For 1881-85 the male phthisis death-rate was higher than for the five previous years, but much lower than for females. The rate for both sexes was very low. The mean age at death for miners was forty-five, and 9.6 percentage of the total deaths were from phthisis.
For 1886-90 the male phthisis death-rate was higher than for the two former periods, but much lower than amongst females for the same period. The crude death-rate was higher, and the mean age at death of miners was forty-seven years.
For these fifteen years it cannot be said that a high death-rate has prevailed amongst the males in a population largely employed in coal-mining, but quite the reverse ; and these statistics, as far as they apply to the population and deaths from phthisis upon which they are founded, go to disprove, what at one time was accepted as a fact, that coal-mining was productive of phthisis.

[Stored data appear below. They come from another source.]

-- ==== Sys2Proof/Machine/RegMap.lean ====
section
/-! DEFINITION. The register map of R518 and R520: the address of every register of the spec, and for each the fields
by access type (R11) and the reset value of its table. Names are the spec's, without the index letters. -/

namespace Sys2Proof.Machine


/-! ### PRISM -/

/-- `PRISM_CTRL`, offset 0x0000 (03_prism_path_engine.md). -/
abbrev Reg.PRISM_CTRL : Nat := 0x20070000
/-- `PRISM_STATUS`, offset 0x0004 (03_prism_path_engine.md). -/
abbrev Reg.PRISM_STATUS : Nat := 0x20070004
/-- `PRISM_CFG`, offset 0x0008 (03_prism_path_engine.md). -/
abbrev Reg.PRISM_CFG : Nat := 0x20070008
/-- `PRISM_XFADE_STEP`, offset 0x000C (03_prism_path_engine.md). -/
abbrev Reg.PRISM_XFADE_STEP : Nat := 0x2007000C
/-- `PRISM_AIR`, offset 0x0010 (03_prism_path_engine.md). -/
abbrev Reg.PRISM_AIR : Nat := 0x20070010
/-- `PRISM_BUDGET`, offset 0x0014 (03_prism_path_engine.md). -/
abbrev Reg.PRISM_BUDGET : Nat := 0x20070014
/-- `PRISM_COMMITTED`, offset 0x0018 (03_prism_path_engine.md). -/
abbrev Reg.PRISM_COMMITTED : Nat := 0x20070018
/-- `PRISM_XFADE`, offset 0x001C (03_prism_path_engine.md). -/
abbrev Reg.PRISM_XFADE : Nat := 0x2007001C
/-- `PRISM_LANE_CYCn`, offset 0x0020 + 4 × n, n = 0 to 7 (03_prism_path_engine.md). -/
abbrev Reg.PRISM_LANE_CYC (n : Nat) : Nat := 0x20070020 + 0x4 * n
/-- `PRISM_INT_STATUS`, offset 0x0040 (03_prism_path_engine.md). -/
abbrev Reg.PRISM_INT_STATUS : Nat := 0x20070040
/-- `PRISM_INT_EN`, offset 0x0044 (03_prism_path_engine.md). -/
abbrev Reg.PRISM_INT_EN : Nat := 0x20070044
/-- `PRISM_CNTn`, offset 0x0050 + 4 × n, n = 0 to 5 (03_prism_path_engine.md). -/
abbrev Reg.PRISM_CNT (n : Nat) : Nat := 0x20070050 + 0x4 * n
/-- `ALIGN_STATEn`, offset 0x1000 + 4 × n, n = 0 to 1,023 (03_prism_path_engine.md). -/
abbrev Reg.ALIGN_STATE (n : Nat) : Nat := 0x20071000 + 0x4 * n
/-- `WCLAMPn`, offset 0x2000 + 4 × n, n = 0 to 31 (03_prism_path_engine.md). -/
abbrev Reg.WCLAMP (n : Nat) : Nat := 0x20072000 + 0x4 * n

/-! ### META -/

/-- `META_CTRL`, offset 0x0000 (04_run_ahead_and_placement.md). -/
abbrev Reg.META_CTRL : Nat := 0x20080000
/-- `META_HORIZON`, offset 0x0004 (04_run_ahead_and_placement.md). -/
abbrev Reg.META_HORIZON : Nat := 0x20080004
/-- `META_CONV`, offset 0x0008 (04_run_ahead_and_placement.md). -/
abbrev Reg.META_CONV : Nat := 0x20080008
/-- `META_EXTRAP`, offset 0x000C (04_run_ahead_and_placement.md). -/
abbrev Reg.META_EXTRAP : Nat := 0x2008000C
/-- `META_FRONTIER`, offset 0x0010 (04_run_ahead_and_placement.md). -/
abbrev Reg.META_FRONTIER : Nat := 0x20080010
/-- `META_INT_STATUS`, offset 0x0040 (04_run_ahead_and_placement.md). -/
abbrev Reg.META_INT_STATUS : Nat := 0x20080040
/-- `META_INT_EN`, offset 0x0044 (04_run_ahead_and_placement.md). -/
abbrev Reg.META_INT_EN : Nat := 0x20080044
/-- `META_CNTn`, offset 0x0050 + 4 × n, n = 0 to 7 (04_run_ahead_and_placement.md). -/
abbrev Reg.META_CNT (n : Nat) : Nat := 0x20080050 + 0x4 * n
/-- `META_OBJn`, offset 0x1000 + 4 × n, n = 0 to 1,023 (04_run_ahead_and_placement.md). -/
abbrev Reg.META_OBJ (n : Nat) : Nat := 0x20081000 + 0x4 * n

/-! ### FOCUS -/

/-- `FOCUS_CTRL`, offset 0x0000 (04_run_ahead_and_placement.md). -/
abbrev Reg.FOCUS_CTRL : Nat := 0x20090000
/-- `FOCUS_STAGED`, offset 0x0004 (04_run_ahead_and_placement.md). -/
abbrev Reg.FOCUS_STAGED : Nat := 0x20090004
/-- `FOCUS_DEFERRED`, offset 0x0008 (04_run_ahead_and_placement.md). -/
abbrev Reg.FOCUS_DEFERRED : Nat := 0x20090008
/-- `FOCUS_MOVES`, offset 0x000C (04_run_ahead_and_placement.md). -/
abbrev Reg.FOCUS_MOVES : Nat := 0x2009000C
/-- `FOCUS_LANE_STARTn`, offset 0x0020 + 4 × n, n = 0 to 8 (04_run_ahead_and_placement.md). -/
abbrev Reg.FOCUS_LANE_START (n : Nat) : Nat := 0x20090020 + 0x4 * n
/-- `FOCUS_INT_STATUS`, offset 0x0040 (04_run_ahead_and_placement.md). -/
abbrev Reg.FOCUS_INT_STATUS : Nat := 0x20090040
/-- `FOCUS_INT_EN`, offset 0x0044 (04_run_ahead_and_placement.md). -/
abbrev Reg.FOCUS_INT_EN : Nat := 0x20090044
/-- `FOCUS_CNTn`, offset 0x0050 + 4 × n, n = 0 to 3 (04_run_ahead_and_placement.md). -/
abbrev Reg.FOCUS_CNT (n : Nat) : Nat := 0x20090050 + 0x4 * n
/-- `FOCUS_DEFERn`, offset 0x2000 + 4 × n, n = 0 to 31 (04_run_ahead_and_placement.md). -/
abbrev Reg.FOCUS_DEFER (n : Nat) : Nat := 0x20092000 + 0x4 * n

/-! ### LENS -/

/-- `LENS_CTRL`, offset 0x0000 (05_lens_output_chain.md). -/
abbrev Reg.LENS_CTRL : Nat := 0x200A0000
/-- `LENS_STATUS`, offset 0x0004 (05_lens_output_chain.md). -/
abbrev Reg.LENS_STATUS : Nat := 0x200A0004
/-- `LENS_POOL`, offset 0x0008 (05_lens_output_chain.md). -/
abbrev Reg.LENS_POOL : Nat := 0x200A0008
/-- `LENS_FADE_TAPS`, offset 0x000C (05_lens_output_chain.md). -/
abbrev Reg.LENS_FADE_TAPS : Nat := 0x200A000C
/-- `LENS_HEAD_LOAD`, offset 0x0010 (05_lens_output_chain.md). -/
abbrev Reg.LENS_HEAD_LOAD : Nat := 0x200A0010
/-- `LENS_TAIL_MARGIN`, offset 0x0014 (05_lens_output_chain.md). -/
abbrev Reg.LENS_TAIL_MARGIN : Nat := 0x200A0014
/-- `LENS_INT_STATUS`, offset 0x0040 (05_lens_output_chain.md). -/
abbrev Reg.LENS_INT_STATUS : Nat := 0x200A0040
/-- `LENS_INT_EN`, offset 0x0044 (05_lens_output_chain.md). -/
abbrev Reg.LENS_INT_EN : Nat := 0x200A0044
/-- `LENS_CNTn`, offset 0x0050 + 4 × n, n = 0 to 5 (05_lens_output_chain.md). -/
abbrev Reg.LENS_CNT (n : Nat) : Nat := 0x200A0050 + 0x4 * n
/-- `LENS_BUSn`, offset 0x1000 + 4 × n, n = 0 to 1,023 (05_lens_output_chain.md). -/
abbrev Reg.LENS_BUS (n : Nat) : Nat := 0x200A1000 + 0x4 * n
/-- `LENS_GRn`, offset 0x2000 + 4 × n, n = 0 to 1,023 (05_lens_output_chain.md). -/
abbrev Reg.LENS_GR (n : Nat) : Nat := 0x200A2000 + 0x4 * n

/-! ### DECIM -/

/-- `DECIM_CTRL`, offset 0x0000 (06_measurement_chain.md). -/
abbrev Reg.DECIM_CTRL : Nat := 0x200C0000
/-- `DECIM_MIC_EN`, offset 0x0004 (06_measurement_chain.md). -/
abbrev Reg.DECIM_MIC_EN : Nat := 0x200C0004
/-- `DECIM_STATUS`, offset 0x0008 (06_measurement_chain.md). -/
abbrev Reg.DECIM_STATUS : Nat := 0x200C0008
/-- `GEN_STATUS`, offset 0x0010 (06_measurement_chain.md). -/
abbrev Reg.GEN_STATUS : Nat := 0x200C0010
/-- `CAP_STATUS`, offset 0x0020 (06_measurement_chain.md). -/
abbrev Reg.CAP_STATUS : Nat := 0x200C0020
/-- `CAP_FRAMES`, offset 0x0024 (06_measurement_chain.md). -/
abbrev Reg.CAP_FRAMES : Nat := 0x200C0024
/-- `CAP_END_LO`, offset 0x0028 (06_measurement_chain.md). -/
abbrev Reg.CAP_END_LO : Nat := 0x200C0028
/-- `CAP_END_HI`, offset 0x002C (06_measurement_chain.md). -/
abbrev Reg.CAP_END_HI : Nat := 0x200C002C
/-- `DECIM_INT_STATUS`, offset 0x0040 (06_measurement_chain.md). -/
abbrev Reg.DECIM_INT_STATUS : Nat := 0x200C0040
/-- `DECIM_INT_EN`, offset 0x0044 (06_measurement_chain.md). -/
abbrev Reg.DECIM_INT_EN : Nat := 0x200C0044
/-- `DECIM_CNTn`, offset 0x0050 + 4 × n, n = 0 to 3 (06_measurement_chain.md). -/
abbrev Reg.DECIM_CNT (n : Nat) : Nat := 0x200C0050 + 0x4 * n
/-- `MIC_CHn`, offset 0x1000 + 4 × n, n = 0 to 15 (06_measurement_chain.md). -/
abbrev Reg.MIC_CH (n : Nat) : Nat := 0x200C1000 + 0x4 * n

/-! ### PORTS -/

/-- `PORTS_CTRL`, offset 0x0000 (07_serial_audio_ports.md). -/
abbrev Reg.PORTS_CTRL : Nat := 0x200B0000
/-- `PORTS_BANK`, offset 0x0004 (07_serial_audio_ports.md). -/
abbrev Reg.PORTS_BANK : Nat := 0x200B0004
/-- `PORTS_INT_STATUS`, offset 0x0040 (07_serial_audio_ports.md). -/
abbrev Reg.PORTS_INT_STATUS : Nat := 0x200B0040
/-- `PORTS_INT_EN`, offset 0x0044 (07_serial_audio_ports.md). -/
abbrev Reg.PORTS_INT_EN : Nat := 0x200B0044
/-- `PORTS_CNTn`, offset 0x0050 + 4 × n, n = 0 to 1 (07_serial_audio_ports.md). -/
abbrev Reg.PORTS_CNT (n : Nat) : Nat := 0x200B0050 + 0x4 * n
/-- `GRP_CFGg`, offset 0x0100 + 0x10 × g, g = 0 to 7 (07_serial_audio_ports.md). -/
abbrev Reg.GRP_CFG (g : Nat) : Nat := 0x200B0100 + 0x10 * g
/-- `GRP_STATg`, offset 0x0104 + 0x10 × g, g = 0 to 7 (07_serial_audio_ports.md). -/
abbrev Reg.GRP_STAT (g : Nat) : Nat := 0x200B0104 + 0x10 * g
/-- `GRP_CNTn_g`, offset 0x0200 + 0x10 × g + 4 × n, g = 0 to 7, n = 0 to 2 (07_serial_audio_ports.md). -/
abbrev Reg.GRP_CNT (g : Nat) (n : Nat) : Nat := 0x200B0200 + 0x10 * g + 0x4 * n
/-- `PORT_CFGp`, offset 0x0400 + 0x10 × p, p = 0 to 63 (07_serial_audio_ports.md). -/
abbrev Reg.PORT_CFG (p : Nat) : Nat := 0x200B0400 + 0x10 * p
/-- `PORT_MASKp`, offset 0x0404 + 0x10 × p, p = 0 to 63 (07_serial_audio_ports.md). -/
abbrev Reg.PORT_MASK (p : Nat) : Nat := 0x200B0404 + 0x10 * p
/-- `PORT_NAp`, offset 0x0408 + 0x10 × p, p = 0 to 63 (07_serial_audio_ports.md). -/
abbrev Reg.PORT_NA (p : Nat) : Nat := 0x200B0408 + 0x10 * p
/-- `PORT_TS_NSp`, offset 0x0800 + 8 × p, p = 0 to 63 (07_serial_audio_ports.md). -/
abbrev Reg.PORT_TS_NS (p : Nat) : Nat := 0x200B0800 + 0x8 * p
/-- `PORT_TS_SECp`, offset 0x0804 + 8 × p, p = 0 to 63 (07_serial_audio_ports.md). -/
abbrev Reg.PORT_TS_SEC (p : Nat) : Nat := 0x200B0804 + 0x8 * p
/-- `PORT_CNTn_p`, offset 0x1000 + 0x10 × p + 4 × n, p = 0 to 63, n = 0 to 3 (07_serial_audio_ports.md). -/
abbrev Reg.PORT_CNT (p : Nat) (n : Nat) : Nat := 0x200B1000 + 0x10 * p + 0x4 * n

/-! ### MAC -/

/-- `MAC_CTRL`, offset 0x0000 (08_network_and_streams.md). -/
abbrev Reg.MAC_CTRL (m : Nat) : Nat := 0x200D0000 + 0x10000 * m
/-- `MAC_STATUS`, offset 0x0004 (08_network_and_streams.md). -/
abbrev Reg.MAC_STATUS (m : Nat) : Nat := 0x200D0004 + 0x10000 * m
/-- `MAC_ADDR_LO`, offset 0x0008 (08_network_and_streams.md). -/
abbrev Reg.MAC_ADDR_LO (m : Nat) : Nat := 0x200D0008 + 0x10000 * m
/-- `MAC_ADDR_HI`, offset 0x000C (08_network_and_streams.md). -/
abbrev Reg.MAC_ADDR_HI (m : Nat) : Nat := 0x200D000C + 0x10000 * m
/-- `MAC_LINK_DELAY`, offset 0x0010 (08_network_and_streams.md). -/
abbrev Reg.MAC_LINK_DELAY (m : Nat) : Nat := 0x200D0010 + 0x10000 * m
/-- `MAC_INT_STATUS`, offset 0x0040 (08_network_and_streams.md). -/
abbrev Reg.MAC_INT_STATUS (m : Nat) : Nat := 0x200D0040 + 0x10000 * m
/-- `MAC_INT_EN`, offset 0x0044 (08_network_and_streams.md). -/
abbrev Reg.MAC_INT_EN (m : Nat) : Nat := 0x200D0044 + 0x10000 * m
/-- `MAC_CNTn`, offset 0x0080 + 4 × n, n = 0 to 19 (08_network_and_streams.md). -/
abbrev Reg.MAC_CNT (m : Nat) (n : Nat) : Nat := 0x200D0080 + 0x10000 * m + 0x4 * n
/-- `RX_RINGr_DESC`, offset 0x0100 + 0x20 × r, r = 0 to 3 (08_network_and_streams.md). -/
abbrev Reg.RX_RING_DESC (m : Nat) (r : Nat) : Nat := 0x200D0100 + 0x10000 * m + 0x20 * r
/-- `RX_RINGr_TS`, offset 0x0104 + 0x20 × r, r = 0 to 3 (08_network_and_streams.md). -/
abbrev Reg.RX_RING_TS (m : Nat) (r : Nat) : Nat := 0x200D0104 + 0x10000 * m + 0x20 * r
/-- `RX_RINGr_CFG`, offset 0x0108 + 0x20 × r, r = 0 to 3 (08_network_and_streams.md). -/
abbrev Reg.RX_RING_CFG (m : Nat) (r : Nat) : Nat := 0x200D0108 + 0x10000 * m + 0x20 * r
/-- `RX_RINGr_STATE`, offset 0x010C + 0x20 × r, r = 0 to 3 (08_network_and_streams.md). -/
abbrev Reg.RX_RING_STATE (m : Nat) (r : Nat) : Nat := 0x200D010C + 0x10000 * m + 0x20 * r
/-- `RX_RINGr_RETURN`, offset 0x0110 + 0x20 × r, r = 0 to 3 (08_network_and_streams.md). -/
abbrev Reg.RX_RING_RETURN (m : Nat) (r : Nat) : Nat := 0x200D0110 + 0x10000 * m + 0x20 * r
/-- `TX_RINGt_DESC`, offset 0x0200 + 0x20 × t, t = 0 to 1 (08_network_and_streams.md). -/
abbrev Reg.TX_RING_DESC (m : Nat) (t : Nat) : Nat := 0x200D0200 + 0x10000 * m + 0x20 * t
/-- `TX_RINGt_TS`, offset 0x0204 + 0x20 × t, t = 0 to 1 (08_network_and_streams.md). -/
abbrev Reg.TX_RING_TS (m : Nat) (t : Nat) : Nat := 0x200D0204 + 0x10000 * m + 0x20 * t
/-- `TX_RINGt_CFG`, offset 0x0208 + 0x20 × t, t = 0 to 1 (08_network_and_streams.md). -/
abbrev Reg.TX_RING_CFG (m : Nat) (t : Nat) : Nat := 0x200D0208 + 0x10000 * m + 0x20 * t
/-- `TX_RINGt_HEAD`, offset 0x020C + 0x20 × t, t = 0 to 1 (08_network_and_streams.md). -/
abbrev Reg.TX_RING_HEAD (m : Nat) (t : Nat) : Nat := 0x200D020C + 0x10000 * m + 0x20 * t
/-- `TX_RINGt_TAIL`, offset 0x0210 + 0x20 × t, t = 0 to 1 (08_network_and_streams.md). -/
abbrev Reg.TX_RING_TAIL (m : Nat) (t : Nat) : Nat := 0x200D0210 + 0x10000 * m + 0x20 * t
/-- `MAC_MHASHm`, offset 0x1000 + 4 × m, m = 0 to 127 (08_network_and_streams.md). -/
abbrev Reg.MAC_MHASH (m : Nat) (r : Nat) : Nat := 0x200D1000 + 0x10000 * m + 0x4 * r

The air of coal mines has been the subject of research by one or two observers in this country. The first series of observations were those of Dr. Angus Smith, and dealt with the conditions existing 20 years ago. The last were made by the writer, and dealt with those conditions found in coal mines in Fifeshire, which may be taken as fairly representative of what is found generally in Scotland.
The most striking condition of the atmosphere in these mines was the uniform temperature. At a distance of about 1,000 yards from the pit bottom little or no variation in the temperature was noted from day to day over several months. The advantages of uniform temperatures are obvious, and when these are combined, as they are, with shelter from cold winds and rain, they place the occupation of coal mining on much more favourable conditions than are experienced by workmen exposed to quite the reverse conditions, such as ploughmen, railway surfacemen, and others. A great deal has been written about coal dust, and its effect in producing bronchial and pulmonary affections in coal miners. No doubt, when ventilation was imperfect in coal mines, a great deal of what is called "coal miner's lung" existed, but now-a-days, at least in Fifeshire, it is rarely seen. The Registrar- General for England goes so far as to state his belief that coal dust has a preservative rather than a destructive action on lung tissue. I have no hesitation in saying that coal dust in ordinary wounds of the skin and muscles has little or no injurious action, and that enormous wounds, which have been impounded with coal dust, heal as readily as others without this foreign matter.
If the same amount of dust, say from a road or street, had been introduced into such wounds, I need scarcely say the effect would have been quite different. I have never seen a wound produced in a coal mine to be followed by tetanus, and surgeons know that a very small wound polluted with ordinary garden soil is often followed by tetanus. Reasoning by analogy, my experience thus goes so far to support the theory that coal dust has not the pernicious action on the bronchial or pulmonary tissues as was at one time believed. If this is not actually the case, how can the fact be explained that a man who has worked in coal mines for many years, and after having discontinued to do so for about ten years, without having a symptom of any chest affection until he caught a "cold," and then began to expectorate " black spit." The coal dust had lain dormant during all those years without producing any irritation whatever. This case occurred in my own practice. The chemical condition of the air of coal mines is not one which can be discussed here, but my observations went to show that the condition found compared favourably with those found in schools, public buildings, and ordinary inhabited houses.